> What this task involves
Please return every line of the records below that contains the word "else".

---

/-- R64's table for r = 23. -/
def rot23 (rotQuirk : Bool) (x : Word) : Word :=
  if rotQuirk then (x <<< 23) ||| (x >>> 9) else (x <<< 23) ||| (x >>> 41)

/-- R64's table for r = 41. -/
def rot41 (rotQuirk : Bool) (x : Word) : Word :=
  if rotQuirk then (x <<< 41) ||| (x >>> 55) else (x <<< 41) ||| (x >>> 23)

/-- The K1 a round leaves: steps 1 and 2 of R66. -/
def roundK1 (q : Bool) (h : HashState) : Word := rot23 q (h.k1 * h.c1) * h.c2

/-- The K2 a round leaves: step 4 of R66. -/
def roundK2 (q : Bool) (h : HashState) : Word := rot23 q (h.k2 * h.c2) * h.c1

/-- The running h1 after step 2 of R66. -/
def roundA1 (q : Bool) (h : HashState) : Word := (h.h1 ^^^ roundK1 q h) + h.h2

/-- The running h2 after step 4 of R66. -/
def roundA2 (q : Bool) (h : HashState) : Word := (rot41 q h.h2 ^^^ roundK2 q h) + roundA1 q h

/-- The six registers after a round (R66). -/
def bmixRound (q : Bool) (h : HashState) : HashState :=
  { h1 := roundA1 q h * 3 + 0x52dce729
    h2 := roundA2 q h * 3 + 0x38495ab5
    k1 := roundK1 q h
    k2 := roundK2 q h
    c1 := h.c1 * 5 + 0x7b7d159c
    c2 := h.c2 * 5 + 0x6bce6396 }

/-- A shift-XOR of R71. -/
def foldDown (k : Word) : Word := k ^^^ (k >>> 33)

/-- `fmix64` (R71). -/
def fmix (k : Word) : Word :=
  foldDown (foldDown (foldDown k * 0xff51afd7ed558ccd) * 0xc4ceb9fe1a85ec53)

/-- The errors a command can meet when its word is written to CMD, and no others: E_BUSY; E_NOINIT where
the command needs INITD = 1; E_RANGE where the bytes from IBUF index 0 up to `reach` are not all there
(R52, R86); and E_RSVD for a word with the command's opcode and a field set that it does not use (R51). -/
def errorsAtIssue (i : Instr) (opc : BitVec 8) (usesImm usesCnt needsInitd : Bool) (reach : Nat) : Prop :=
  (∀ s : State, s.issueError (encode i) =
    if s.inflight ≠ none then some .busy
    else if s.initd = false ∧ needsInitd = true then some .noInit
    else if s.params.ibufBytes < reach then some .range
    else none) ∧
  ∀ (s : State) (v : Word), s.inflight = none → v.extractLsb' 0 8 = opc →
    (v.extractLsb' 12 20 ≠ 0 ∨ (usesCnt = false ∧ v.extractLsb' 8 4 ≠ 0) ∨
      (usesImm = false ∧ v.extractLsb' 32 32 ≠ 0)) →
    s.issueError v = some .rsvd

/-- What a rejection with this code leaves (R90). -/
def rejected (s : State) (code : BitVec 8) : State :=
  if s.err then s else { s with err := true, errcode := code }

/-- The code of the first check of R52 that the word fails, from the word's fields. -/
def firstFailing (s : State) (v : Word) : Option (BitVec 8) :=
  let opc := (v.extractLsb' 0 8).toNat
  let cnt := (v.extractLsb' 8 4).toNat
  let rsv := (v.extractLsb' 12 20).toNat
  let imm := (v.extractLsb' 32 32).toNat
  if s.inflight ≠ none then some 0x01
  else if 0x0A ≤ opc then some 0x02
  else if rsv ≠ 0 ∨ (cnt ≠ 0 ∧ opc ≠ 0x05) ∨ (imm ≠ 0 ∧ opc ∉ [0x01, 0x04, 0x05, 0x07]) then some 0x03
  else if s.initd = false ∧ opc ∉ [0x00, 0x01] then some 0x04
  else if opc ∈ [0x04, 0x07] ∧ imm + 16 > s.params.ibufBytes then some 0x05
  else if opc = 0x05 ∧ imm + cnt > s.params.ibufBytes then some 0x05
  else none

/-- The next event is the block's Complete step; it is so with an empty inbox by the model's choice, log
entry 4. -/
def completesNext (s : State) : Prop := s.inbox = [] ∨ ∃ rest, s.inbox = .complete :: rest

/-- The next event is a reset. -/
def resetsNext (s : State) : Prop := ∃ u rest, s.inbox = .reset u :: rest

/-- The next event completes a command in flight of which `P` holds. -/
def completes (s : State) (P : Instr → Prop) : Prop :=
  completesNext s ∧ ∃ f i, s.inflight = some f ∧ decode f.lcmd = .ok i ∧ P i

end Sys2Proof.Written

open Sys2Proof.Written

/-! ## Encoding -/

/-- R47, R49, R50, R54: decoding the word of a well-formed command gives the command back. -/
def Obligations.DecodeOfEncodeIsTheCommand : Prop :=
  ∀ i : Instr, i.wellFormed = true → decode (encode i) = .ok i

/-- R47 to R51: a word that decodes is the word of the command it decodes to, which is well-formed. -/
def Obligations.EncodeOfDecodeIsTheWord : Prop :=
  ∀ (w : Word) (i : Instr), decode w = .ok i → i.wellFormed = true ∧ encode i = w

/-- R50: the decoder follows the table of match and mask, with the operands of R47's fields; the other
opcodes are rejected. -/
def Obligations.WordDecodesAsItsRowSays : Prop :=
  ∀ v : Word,
    (v &&& 0xFFFFFFFFFFFFFFFF = 0x0000000000000000 ↔ decode v = .ok .nop) ∧
    (v &&& 0x00000000FFFFFFFF = 0x0000000000000001 ↔ decode v = .ok (.init (v.extractLsb' 32 32))) ∧
    (v &&& 0xFFFFFFFFFFFFFFFF = 0x0000000000000002 ↔ decode v = .ok .ldk) ∧
    (v &&& 0xFFFFFFFFFFFFFFFF = 0x0000000000000003 ↔ decode v = .ok .kxor) ∧
    (v &&& 0x00000000FFFFFFFF = 0x0000000000000004 ↔
      decode v = .ok (.rdblk (v.extractLsb' 32 32).toNat)) ∧
    (v &&& 0x00000000FFFFF0FF = 0x0000000000000005 ↔
      decode v = .ok (.tail (v.extractLsb' 32 32).toNat (v.extractLsb' 8 4).toNat)) ∧
    (v &&& 0xFFFFFFFFFFFFFFFF = 0x0000000000000006 ↔ decode v = .ok .mix) ∧
    (v &&& 0x00000000FFFFFFFF = 0x0000000000000007 ↔
      decode v = .ok (.bmix (v.extractLsb' 32 32).toNat)) ∧
    (v &&& 0xFFFFFFFFFFFFFFFF = 0x0000000000000008 ↔ decode v = .ok .wmix) ∧
    (v &&& 0xFFFFFFFFFFFFFFFF = 0x0000000000000009 ↔ decode v = .ok .fin) ∧
    (0x0A ≤ (v.extractLsb' 0 8).toNat → decode v = .error .opcode)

---

> Response area
  if rotQuirk then (x <<< 23) ||| (x >>> 9) else (x <<< 23) ||| (x >>> 41)
  if rotQuirk then (x <<< 41) ||| (x >>> 55) else (x <<< 41) ||| (x >>> 23)
    else if s.initd = false ∧ needsInitd = true then some .noInit
    else if s.params.ibufBytes < reach then some .range
    else none) ∧
  if s.err then s else { s with err := true, errcode := code }
  else if 0x0A ≤ opc then some 0x02
  else if rsv ≠ 0 ∨ (cnt ≠ 0 ∧ opc ≠ 0x05) ∨ (imm ≠ 0 ∧ opc ∉ [0x01, 0x04, 0x05, 0x07]) then some 0x03
  else if s.initd = false ∧ opc ∉ [0x00, 0x01] then some 0x04
  else if opc ∈ [0x04, 0x07] ∧ imm + 16 > s.params.ibufBytes then some 0x05
  else if opc = 0x05 ∧ imm + cnt > s.params.ibufBytes then some 0x05
  else none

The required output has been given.